Keep this in mind as we proceed. The ISKCON centers were listed near the very beginning of the D.O.M. and, closely following, were the names of the twelve leading secretaries first appointed to it. The last named appointee was that unmarried man. The first Particular clearly and irrefutably establishes Prabhupäda’s authority as always superior to whatever power was granted to the Commish in the D.O.M.. Then, we come to Particulars Two and Three:
“2. His Divine Grace will select the initial 12 members of the G.B.C.. In the succeeding years the G.B.C. will be elected by a vote of all Temple presidents who will vote for 8 from a ballot of all Temple presidents, which may also include any secretary who is in charge of a Temple. Those 8 with the greatest number of votes will be members for the next term of G.B.C.. Çréla Prabhupäda will choose to retain four commissioners. In the event of Çréla Prabhupäda’s absence, the retiring members will decide which four will remain.

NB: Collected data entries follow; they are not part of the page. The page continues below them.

-- ==== Sys2Proof/Machine/JobRows.lean ====
section
/-! DEFINITION. Best-effort jobs on the cores (08_time_and_admission, R256 to R258; 10_host_objects, R292): start, preemption,
parking and resume. -/

namespace Sys2Proof.Machine

/-! ## Starting (R292) -/

/-- Is a frame fired and not yet finished on a core? -/
def State.framePending (s : State) (c : Nat) : Bool :=
  s.groups.any fun e => e.2.allCores.contains c
    && e.2.frames.any fun f => f.phase == .fired || f.phase == .running || f.phase == .ready

/-- May best-effort work take a core: in service, powered, idle, without a pending frame and not held by a PREFIRE group (R241,
R258, R292, R328)? -/
def State.coreFree (s : State) (c : Nat) : Bool :=
  s.coreOn c && (s.core c).inService && s.coreIdle c && !s.framePending c
    && !(s.groups.any fun e => e.2.prefire && e.2.allCores.contains c)

/-- Jobs are started in full service, outside the power-fail state (R344, R412). -/
def State.jobsRun (s : State) : Bool := s.running && s.full && !s.glb.pf

/-- Rank of a ready job: ring PRIO, acceptance, ring. -/
def State.jobRank (s : State) (r : Nat) : Nat × Nat × Nat :=
  ((s.ring r).prio, ((s.ring r).queue.head?.map (·.accepted)).getD 0, r)

/-- Does a rank go before another: higher PRIO, then earlier acceptance, then lower ring? -/
def rankBefore (a b : Nat × Nat × Nat) : Bool :=
  decide (b.1 < a.1) || (a.1 == b.1 && (decide (a.2.1 < b.2.1) || (a.2.1 == b.2.1 && decide (a.2.2 < b.2.2))))

/-- The ready job that a core starts, by its ring: all of its slot cores are free. -/
def State.jobToStart (s : State) (c : Nat) : Option Nat :=
  let ready := (s.jobs.filter fun e => e.2.stage == .ready && e.2.cores.contains c && e.2.cores.all s.coreFree).map (·.1)
  ready.foldl (fun a r => match a with
    | none => some r
    | some b => if rankBefore (s.jobRank r) (s.jobRank b) then some r else some b) none

/-- All slots of a job start together, with the generators seeded from its record (R62, R292). -/
def State.startJob (s : State) (r : Nat) : State :=
  match s.job? r with
  | none => s
  | some j =>
    let gens := seedGens j.seed j.slots.length
    let s := s.updJob r fun x => { x with stage := .running, held := [], ended := [], saved := [], cnts := [] }
    j.slots.zipIdx.foldl (fun t (sl, k) =>
      t.updCore sl.core fun q => q.begin (.job r k) sl.prog k 0 (slotGens gens k)) s

/-! ## Giving way (R256, R257, R128, R222, R307, R344) -/

/-- Bytes of a save area. -/
def saveBytes : Nat := 272 * 1024

/-- What is saved of a slot: the elapsed part of a wait is kept in place of its start. -/
def State.savedSlot (s : State) (c : Nat) : SavedSlot :=
  let k := s.core c
  { csq := { k.csq with waiting := k.csq.waiting.map fun t => s.fclk - t }
    mxas := tab 4 fun a => k.mxa a, sregs := k.sregs }

/-- Frees the cores of a job. -/
def State.freeCores (s : State) (r : Nat) : State :=
  s.onJobCores r fun k => { k with csq := k.csq.rest, preempt := false }

/-- Saves every slot of a job into its save area, whose layout belongs to the engine, and frees its cores. -/
def State.saveJob (s : State) (r : Nat) (j : Job) (stage : JobStage) : State :=
  let saved := j.slots.zipIdx.map fun (sl, k) => (k, s.savedSlot sl.core)
  let s := j.slots.foldl (fun t sl => t.hostOpenRange sl.save saveBytes) s
  (s.freeCores r).updJob r fun x => { x with stage := stage, saved := saved, held := [], parking := none }

/-- Every slot of a job has stopped: it is discarded in the power-fail state, aborted, parked, or displaced; a memory error on a save
area ends it (R295). -/
def State.jobStopped (s : State) (r : Nat) (j : Job) (mem : MemCode) : State :=
  if s.glb.pf then
    let s := s.onJobCores r fun k => let q := k.closeSlots; { q with csq := q.csq.rest, preempt := false }
    { s with jobs := s.jobs.del r }
  else if j.abortAt.isSome then
    let pc := match j.slots.head? with | some sl => (s.core sl.core).csq.pc | none => 0
    s.endJob r { status := 0x42, offset := 32 * pc }
  else if mem ≠ .ok then
    (s.memErr mem true ((j.slots.head?.map (·.save)).getD 0) .best).endJob r { status := 0x48 }
  else
    match j.parking with
    | some st =>
      let s := s.saveJob r j st
      if st = .parkedNan then
        j.cores.foldl (fun t c =>
          t.raiseIf ((t.core c).nan.stat.getLsbD 1 && (t.core c).nan.halt == some r) (pgCore c) 7) s
      else s
    | none =>
      let s := j.slots.zipIdx.foldl (fun t (sl, _) => t.traceRec 6 sl.core r 0 0) s
      s.saveJob r j .displaced

/-- A slot of a job that is asked to stop reaches a preemption point: it is between instructions or waits, with nothing of its
own still in flight. -/
def State.giveWay (s : State) (c : Nat) (mem : MemCode) : State :=
  let k := s.core c
  match k.csq.run with
  | .job r slot =>
    match s.job? r with
    | some j =>
      if s.jobStops j && !s.lastEnd j c && !j.held.contains slot && k.csq.rread.isNone && k.csq.remote == 0 then
        let j := { j with held := j.held ++ [slot] }
        let s := s.updJob r fun _ => j
        if j.held.length = j.slots.length then s.jobStopped r j mem else s
      else s
    | none => s
  | _ => s

/-! ## The latest start (R257) -/

/-- Deadline frames pending on a core: deadline and WRES. -/
def State.pendingOn (s : State) (c : Nat) : List (Nat × Nat) :=
  (s.groups.filter fun e => e.2.allCores.contains c).flatMap fun e =>
    e.2.frames.filterMap fun f =>
      if f.phase == .fired || f.phase == .running || f.phase == .ready then (s.deadline e.2 f).map fun d => (d, 2 * e.2.wg) else none

/-- Has the edge 2,304 CCLK before the smallest latest start of a core come? -/
def State.lstPassed (s : State) (c : Nat) : Bool :=
  let ps := s.pendingOn c
  ps.any fun x =>
    let need := ((ps.filter fun y => decide (y.1 ≤ x.1)).map (·.2)).foldl (· + ·) 0
    decide (x.1 ≤ s.cclk + need + 2304)

/-- Does a group with START = 1 have a frame pending on a core? -/
def State.startPending (s : State) (c : Nat) : Bool :=
  s.groups.any fun e => e.2.start && e.2.allCores.contains c
    && e.2.frames.any fun f => f.phase == .fired || f.phase == .running || f.phase == .ready

/-! ## Resuming (R258, R222, R273) -/

/-- An array with its saved content: weights whose array has been narrowed since lose their tag. -/
def Mxa.restore (now old : Mxa) : Mxa :=
  { old with byps := now.byps, retired := now.retired, tag := if old.byps = now.byps then old.tag else none
             crc := if old.byps = now.byps then old.crc else none }

/-- A core takes a saved slot back. -/
def Core.restore (k : Core) (fclk : Nat) (v : SavedSlot) : Core :=
  let k := { k with sregs := v.sregs
                    csq := { v.csq with epoch := k.csq.epoch + 1, remote := k.csq.remote
                                        waiting := v.csq.waiting.map fun t => fclk - t } }
  v.mxas.zipIdx.foldl (fun q (m, a) => q.updMxa a fun x => x.restore m) k

/-- The Retrievers of a job go on: a parked one reissues the line that faulted. -/
def State.resumeRtvs (s : State) (r : Nat) : State :=
  s.cores.foldl (fun t (c, k) =>
    (List.range 8).foldl (fun u i =>
      let x := k.rtv i
      if x.be && x.id == r && (x.st == .parked || x.st == .running) then
        (u.updRtv c i fun y => { y with st := .running, code := if x.st = .parked then 0 else y.code }).rtvGo c i
      else u) t) s

/-- A displaced job resumes from its save area once its cores are free; a memory error on a save area ends it (R295). -/
def State.resumeJob (s : State) (r : Nat) (mem : MemCode) : State :=
  match s.job? r with
  | none => s
  | some j =>
    if j.stage ≠ .displaced ∨ j.cores.all s.coreFree = false then s
    else if mem ≠ .ok then
      ((s.memErr mem false ((j.slots.head?.map (·.save)).getD 0) .best).dropJob r j).finishHead r { status := 0x48 }
    else
      let s := s.updJob r fun x => { x with stage := .running, saved := [] }
      let s := j.slots.zipIdx.foldl (fun t (sl, k) =>
        match j.saved.find? (·.1 == k) with
        | some (_, v) => t.updCore sl.core fun q => q.restore t.fclk v
        | none => t) s
      s.resumeRtvs r

/-! ## Meanings -/

/-- JOB_START (R292). -/
def execJobStart (core : Nat) (s : State) : Host.Outcome State Fault Refusal :=
  done (if s.jobsRun then
      match s.jobToStart core with
      | some r => s.startJob r
      | none => s
    else s)

/-- PREEMPT_LST_TIMER (R257). -/
def execPreemptLstTimer (core : Nat) (s : State) : Host.Outcome State Fault Refusal :=
  done (if s.running && s.startPending core && s.lstPassed core then s.requestPreempt core else s)

/-- PREEMPTION_POINT (R256). -/
def execPreemptionPoint (core : SaveAt) (s : State) : Host.Outcome State Fault Refusal :=
  done (if s.running then s.giveWay core.unit core.mem else s)

/-- JOB_RESUME (R258). -/
def execJobResume (ring : SaveAt) (s : State) : Host.Outcome State Fault Refusal :=
  done (if s.jobsRun then s.resumeJob ring.unit ring.mem else s)

end Sys2Proof.Machine
end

3. The commissioners will serve for a period of 3 years, and they may be re-elected at the end of this period.”
As we can readily see here, Prabhupäda wanted the regulating instrument of his governing body—its charter, known as the D.O.M.—to include an integral system of checks and balances. The first check was his supreme authority over the Commish itself. The second check was a system of regular voting at three year intervals in which the temple presidents of all the centers in the world had a fiduciary responsibility to decide eight of its next members for the next three-year interval.
Please note: This was never at any time enacted. There are many reasons for this, and these will be described as our presentation continues. One of the chief reasons why these Particulars, which are in the form of a mandate and were a chief and integral component of the D.O.M., was never acted upon was because none of the temple presidents were even informed of this fiduciary responsibility. In point of fact, hardly any of them even knew that the D.O.M. existed, what to speak of its contents.

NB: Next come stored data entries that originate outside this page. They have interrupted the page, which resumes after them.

/-- CORE. -/
def State.writeCore (s : State) (c o : Nat) (v : Word) (acc : Acc) : State :=
  if o < 0xC0 then s.writeCoreLow c o v acc
  else if o < 0x100 then s.pin c ((o - 0xC0) / 4) (v.getLsbD 5)
  else if o < 0x900 then
    let i := (o - 0x100) / 8
    if o % 8 = 0 then s.updCore c fun k => { k with hstage := k.hstage.set 0 i v } else s.tableWrite c false i v
  else if o < 0x980 then
    let i := (o - 0x900) / 8
    if o % 8 = 0 then s.updCore c fun k => { k with cstage := k.cstage.set 0 i v } else s.tableWrite c true i v
  else if o < 0xA00 then
    let r := (o - 0x980) / 16
    match o % 16 with
    | 0 => s.updRtv c r fun x => { x with prog := v }
    | 4 => s.rtvCtrlWrite c r v acc
    | _ => s
  else s

/-- Replaces a field of a number held as low and high word. -/
def natHalf (n : Nat) (hi : Bool) (v : Nat) : Nat := if hi then n % 2 ^ 32 + v * 2 ^ 32 else v + n / 2 ^ 32 * 2 ^ 32

/-- KENNEL (R347): WIN, GEOM, FID and PT stay while EN = 1. -/
def State.writeKennel (s : State) (o : Nat) (v : Word) : State :=
  let held (f : Kennel → Kennel) : State := if s.kennel.en then s else s.updKennel f
  match o with
  | 0x40 => held fun k => { k with win := natHalf k.win false (v.toNat / 4096 * 4096) }
  | 0x44 => held fun k => { k with win := natHalf k.win true (wbits v 15 0) }
  | 0x48 => held fun k => { k with geom := v &&& 0x1F01FFFF#32 }
  | 0x4C => held fun k => { k with fid := setHalf k.fid false v }
  | 0x50 => held fun k => { k with fid := setHalf k.fid true v }
  | 0x54 => held fun k => { k with pt := natHalf k.pt false (v.toNat / 4096 * 4096) }
  | 0x58 => held fun k => { k with pt := natHalf k.pt true (wbits v 15 0) }
  | 0x5C => s.kennelCtrl v .ok
  | 0x68 => (s.updKennel fun k => { k with dirtyLim := v }).checkDirty
  | 0x6C => s.updKennel fun k => { k with wearLim := wbits v 23 0 }
  | 0x70 => s.updKennel fun k => { k with rotDelta := wbits v 23 0 }
  | _ => s

/-- TRACE_EN, which is also the data register of TRACECTL (R437). -/
def State.traceCtl (s : State) (v : Word) : State := { s with traceEn := v.truncate 16 &&& 0x01FE#16 }

/-- DEBUG (R437). -/
def State.writeDebug (s : State) (o : Nat) (v : Word) : State :=
  match o with
  | 0x40 => s.traceCtl v
  | 0x48 => { s with obsSel := v &&& 0x7F#32 }
  | _ => s

/-- What an allowed write of a register does; a write of a read-only register or of a reserved offset does nothing (R9, R11). -/
def State.writeReg (s : State) (a : Nat) (v : Word) (acc : Acc) : State :=
  let o := a % 0x1000
  let k := pageKind a
  if o < 0x40 ∧ k ≠ .doorbell then s.writeHeader k o v
  else
    match k with
    | .glb => s.writeGlb o v
    | .sheepdog => s.writeSheepdog o v
    | .power => if o = 0x44 then s.limitWrite v else s
    | .mport => s.writeMport o v
    | .tport => s.writeTport o v
    | .aport => s.writeAport o v
    | .peer => s.writePeer o v
    | .dma => s.writeDma o v
    | .tbase t => s.writeTbase t o v
    | .pack p => s.writePack p o v
    | .core c => s.writeCore c o v acc
    | .kennel => s.writeKennel o v
    | .debug => s.writeDebug o v
    | .doorbell =>
      let r := (a - 0x40000) / 8
      if a % 8 = 0 then s.updRing r fun x => { x with staged := v } else s.presentDoorbell r v acc
    | .tele => s
    | .fuse => s
    | .absent => s

/-- The register that a byte address names: CFG_AADDR[19:2] (R371). -/
def regAddr (a : Nat) : Nat := a % 2 ^ 20 / 4 * 4

/-- A write through the config path. -/
def State.cfgPut (s : State) (a : Nat) (v : Word) (acc : Acc) : State :=
  s.cfgWrite (regAddr a) acc fun t => t.writeReg (regAddr a) v acc

/-- The address of the page with an index (R401, R427). -/
def pageBase (p : Nat) : Nat :=
  if p < 8 then 0x1000 * p
  else if p < 16 then 0x8000 + 0x1000 * (p - 8)
  else if p < 24 then 0x10000 + 0x1000 * (p - 16)
  else if p < 56 then 0x20000 + 0x1000 * (p - 24)
  else if p = 56 then 0x48000
  else if p = 57 then 0x49000
  else if p = 58 then 0x4A000
  else if p = 59 then 0x4B000
  else noAddr

/-! ## The test access port (R404) -/

/-- The initiator of a CFGACC access: privileged when the debug-enable fuse is blown. -/
def State.tapAcc (s : State) : Acc := ⟨s.fuse.debugEn, false, 0, 0⟩

/-- The codes of the instructions that the port has; every other code acts as BYPASS. -/
def tapCodes : List (BitVec 8) := [0x00, 0x01, 0x02, 0x10, 0x11]

/-- Selects an instruction, with the data register as captured. -/
def State.tapSelect (s : State) (ir : BitVec 8) (dr : BitVec 64) : State := { s with tap := { ir := ir, dr := dr } }

/-- A boundary-scan capture: the content of the boundary register is open. -/
def State.boundary (s : State) (ir : BitVec 8) : State :=
  ({ s with fresh := s.fresh + 1 }).tapSelect ir ((Config.freeWord s.fresh).zeroExtend 64)

/-- A CFGACC access and its capture: data, response code and DONE; in reset the config path answers nothing. -/
def State.tapAccess (s : State) (a : Nat) (v : Word) (write : Bool) : State :=
  if s.running then
    let t := if write then s.cfgPut a v s.tapAcc else s.cfgRead (regAddr a) s.tapAcc
    t.tapSelect 0x10 (dword ((if write then 0 else t.cfgResp.2.toNat) + t.cfgResp.1 * 2 ^ 32 + 2 ^ 34))
  else s.tapSelect 0x10 0

/-! ## Meanings -/

/-- EVT_CLR (R425). -/
def execEvtClr (page : Nat) (value : Word) (acc : Acc) (s : State) : Host.Outcome State Fault Refusal :=
  done (s.cfgPut (pageBase page + 0x28) value acc)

Now, let us give the credit (of this otherwise disastrous entity known as the G.B.C.) its due. Prabhupäda used it in 1970 in order to put out that brush fire the four rebels had ignited when they had locked Prabhupäda in his quarters and decided, on their own “authority,” to preach that the ISKCON movement should be centralized to Greenwich Village.
Some of the more powerful original members of the G.B.C. arranged to meet with Prabhupäda, and he easily convinced them that he was against what the radical four were trying to accomplish, as well as all of the nonsense they were preaching. As such, the G.B.C. men acted on this and reversed the tide. This led to the four men being forced to surrender to Prabhupäda (at least, to some extent) and give up their campaign. It was inspired by Prabhupäda’s constant enemies, the majority of his elder godbrothers in India:
“Regarding the poisonous effect in our Society, it is a fact, and I know wherefrom this poison tree has sprung up and how it affected practically the whole Society in a very dangerous form. But it does not matter. . . the poison administered to our Society will not act if some of our students are as good as Prahlada Maharaja. I have therefore given the administrative power to the Governing Body Commission.” 8
Although comparing neophyte commissioners to Prahlada was a stretch (and nothing more than encouragement), the fact of the matter was that the governing body did extinguish the fire lit by the four rebels. In doing so, Prabhupäda decided to forgive them and keep them in the fold. He gave all four of them sannyasa and instructed them to separate from each other and open centers in different regions of America.
After this close call, things proceeded well for the rest of 1970-1971, and the movement grew in both numbers and spiritual power. Many new centers were opened. It appeared to be blue skies until early 1972, when a very dark cloud entered. This darkness was initiated by eight of the twelve remaining members of the Governing Body Commission, and ironically, it focused upon another centralization scheme.
First it was two, Kértanänanda and Hayagréva. Then, it was double that to four, the above-mentioned four rebels, all of whom were scattered and took sannyäsa. Now it was double that to eight. These eight commissioners conducted an ad hoc meeting in New York City in the late winter of 1972 in order to attempt another change as to how the movement was to be run. When His Divine Grace heard about it, he wrote as follows:
“I beg to inform you that recently some of the Governing Body Commission members held a meeting at New York on 25th through 28th March, 1972, and they have sent me a big big minutes, duplicated, for my consideration and approval, but in the meantime they have decided some appointments without consulting me. One of the items which struck me very much is as follows: ‘Atreya Rsi das was selected to be the Secretary for G.B.C. and receive all correspondence including monthly reports.’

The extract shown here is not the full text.